1

Using this webpage for testing, and this Bloomberg page as a source for the XML string, I wat to get the NAV value that is in big numbers. If I inspect the element with Google Chrome and right-click to copy the XPath I get:

//*[@id="root"]/div/div/section[2]/div[1]/div[2]/section[1]/section/section[2]/section/div[1]/span[1]

If I copy the full XPath, then I get:

/html/body/div[6]/div/div/section[2]/div[1]/div[2]/section[1]/section/section[2]/section/div[1]/span[1]

It would be even better if something like this worked:

//span[@class="priceText__1853e8a5"]

But all these expressions, despite being marked valid by the tool, also give an empty result in the testing tool and in my Google Spreadsheet, where I use:

=importxml("https://www.bloomberg.com/quote/ZARATHU:BZ";"//span[@class='priceText__1853e8a5']")

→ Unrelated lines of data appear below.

-- ==== Sys2Proof/Machine/Sequencer.lean ====
section
/-! DEFINITION. The sequencer's turn and one slot of the total order of host transactions and completions
(10_state.md R44; 20_memory.md R70). -/

namespace Sys2Proof.Machine

/-- The sequencer's turn: the command in LATCH has its effect (10_state.md R44). With BUSY = 0 there is none. -/
def sequencerTurn (s : State) : Host.Outcome State Fault Refusal :=
  if s.busy then
    match s.latch with
    | some i => exec i s
    | none => .fault .latchEmpty
  else .next s

/-- One slot: its host event, then, if the slot says so, the sequencer's turn (20_memory.md R70; log entry 4). -/
def slotStep (s : State) (slot : Slot) : Host.Outcome State Fault Refusal :=
  let s' := hostEvent s slot.event
  if slot.tick then sequencerTurn s' else .next s'

/-- A state with no command in flight, the host about to write the command word `w` to CMD and the sequencer to act in
the same slot (log entry 8). -/
def withCommand (s : State) (w : Word32) : State :=
  { s with busy := false, latch := none, genmat := none, inputs := commandSlot w :: s.inputs }

end Sys2Proof.Machine
end

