/-! ## setBuf: only the buffer named can change -/

@[simp] theorem setBuf_busy (b : Buf) (v : Bytes32) : (s.setBuf b v).busy = s.busy := by cases b <;> rfl
@[simp] theorem setBuf_done (b : Buf) (v : Bytes32) : (s.setBuf b v).done = s.done := by cases b <;> rfl
@[simp] theorem setBuf_mvalid (b : Buf) (v : Bytes32) : (s.setBuf b v).mvalid = s.mvalid := by cases b <;> rfl
@[simp] theorem setBuf_pass (b : Buf) (v : Bytes32) : (s.setBuf b v).pass = s.pass := by cases b <;> rfl
@[simp] theorem setBuf_eovf (b : Buf) (v : Bytes32) : (s.setBuf b v).eovf = s.eovf := by cases b <;> rfl
@[simp] theorem setBuf_errcode (b : Buf) (v : Bytes32) : (s.setBuf b v).errcode = s.errcode := by cases b <;> rfl
@[simp] theorem setBuf_ie (b : Buf) (v : Bytes32) : (s.setBuf b v).ie = s.ie := by cases b <;> rfl
@[simp] theorem setBuf_rank (b : Buf) (v : Bytes32) : (s.setBuf b v).rank = s.rank := by cases b <;> rfl
@[simp] theorem setBuf_attempts (b : Buf) (v : Bytes32) : (s.setBuf b v).attempts = s.attempts := by cases b <;> rfl
@[simp] theorem setBuf_cap (b : Buf) (v : Bytes32) : (s.setBuf b v).cap = s.cap := by cases b <;> rfl
@[simp] theorem setBuf_errinfo (b : Buf) (v : Bytes32) : (s.setBuf b v).errinfo = s.errinfo := by cases b <;> rfl
@[simp] theorem setBuf_word (b : Buf) (v : Bytes32) : (s.setBuf b v).word = s.word := by cases b <;> rfl
@[simp] theorem setBuf_s0 (b : Buf) (v : Bytes32) : (s.setBuf b v).s0 = s.s0 := by cases b <;> rfl
@[simp] theorem setBuf_s1 (b : Buf) (v : Bytes32) : (s.setBuf b v).s1 = s.s1 := by cases b <;> rfl
@[simp] theorem setBuf_s2 (b : Buf) (v : Bytes32) : (s.setBuf b v).s2 = s.s2 := by cases b <;> rfl
@[simp] theorem setBuf_s3 (b : Buf) (v : Bytes32) : (s.setBuf b v).s3 = s.s3 := by cases b <;> rfl
@[simp] theorem setBuf_sb (b : Buf) (v : Bytes32) : (s.setBuf b v).sb = s.sb := by cases b <;> rfl
@[simp] theorem setBuf_m (b : Buf) (v : Bytes32) : (s.setBuf b v).m = s.m := by cases b <;> rfl
@[simp] theorem setBuf_latch (b : Buf) (v : Bytes32) : (s.setBuf b v).latch = s.latch := by cases b <;> rfl
@[simp] theorem setBuf_genmat (b : Buf) (v : Bytes32) : (s.setBuf b v).genmat = s.genmat := by cases b <;> rfl
@[simp] theorem setBuf_rdata (b : Buf) (v : Bytes32) : (s.setBuf b v).rdata = s.rdata := by cases b <;> rfl
@[simp] theorem setBuf_inputs (b : Buf) (v : Bytes32) : (s.setBuf b v).inputs = s.inputs := by cases b <;> rfl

Though I note all the queries above don't work on the spreadsheet as well.

Mefitico
  • 816
  • 1
  • 12
  • 41
  • The element with that class is not a `div` but a `span`. You probably mean `//span[@class="priceText__1853e8a5"]`. I confirm this span is in the source code of the page. If you still can't retrieve it, please include a link your Google sheet. – derloopkat Oct 03 '20 at 22:33
  • @derloopkat well pointed, thank you. But even then, your XPath query returns empty both on my spreadsheet and on https://extendsclass.com/xpath-tester.html (the testing tool) – Mefitico Oct 04 '20 at 00:05
  • 1
    The tool you mention is for parsing xml, not html. Web pages are not standard xml, they could contain self closing tags or symbols like `<`, `>` into `script` tags that would break an xml parser and not even report the error correctly. – derloopkat Oct 04 '20 at 01:50
  • 1
    As I've said, if you show what you have in your Google spreadsheet may be someone else would be willing to help later on. – derloopkat Oct 04 '20 at 02:21
  • @derloopkat : Fair point, thanks. I've shown the code used on the google sheet, it is set to use comma as the decimal separator, so `;` separates arguments in a function call in my spreadsheet. – Mefitico Oct 04 '20 at 20:57
  • I just tried again this formula in a googlesheet and worked fine `=importxml("https://www.bloomberg.com/quote/ZARATHU:BZ", "//span[@class='priceText__1853e8a5']")`, returned 1.5653. Yesterday it didn't work. – derloopkat Oct 05 '20 at 20:02
  • @derloopkat tested right now for the sake of "why not", and it didn't work for me. But I think Iamblichus' answer is at least partially correct, I access normally the website because I block javascript on it with a chrome plug-in (hence why I didn't suspect this). – Mefitico Oct 05 '20 at 21:17

1 Answers1

1

Looks like this website is protected against automated requests, and so it's blocking the requests from IMPORTXML. You can check that if you try to retrieve the full HTML:

=importxml("https://www.bloomberg.com/quote/ZARATHU:BZ","html")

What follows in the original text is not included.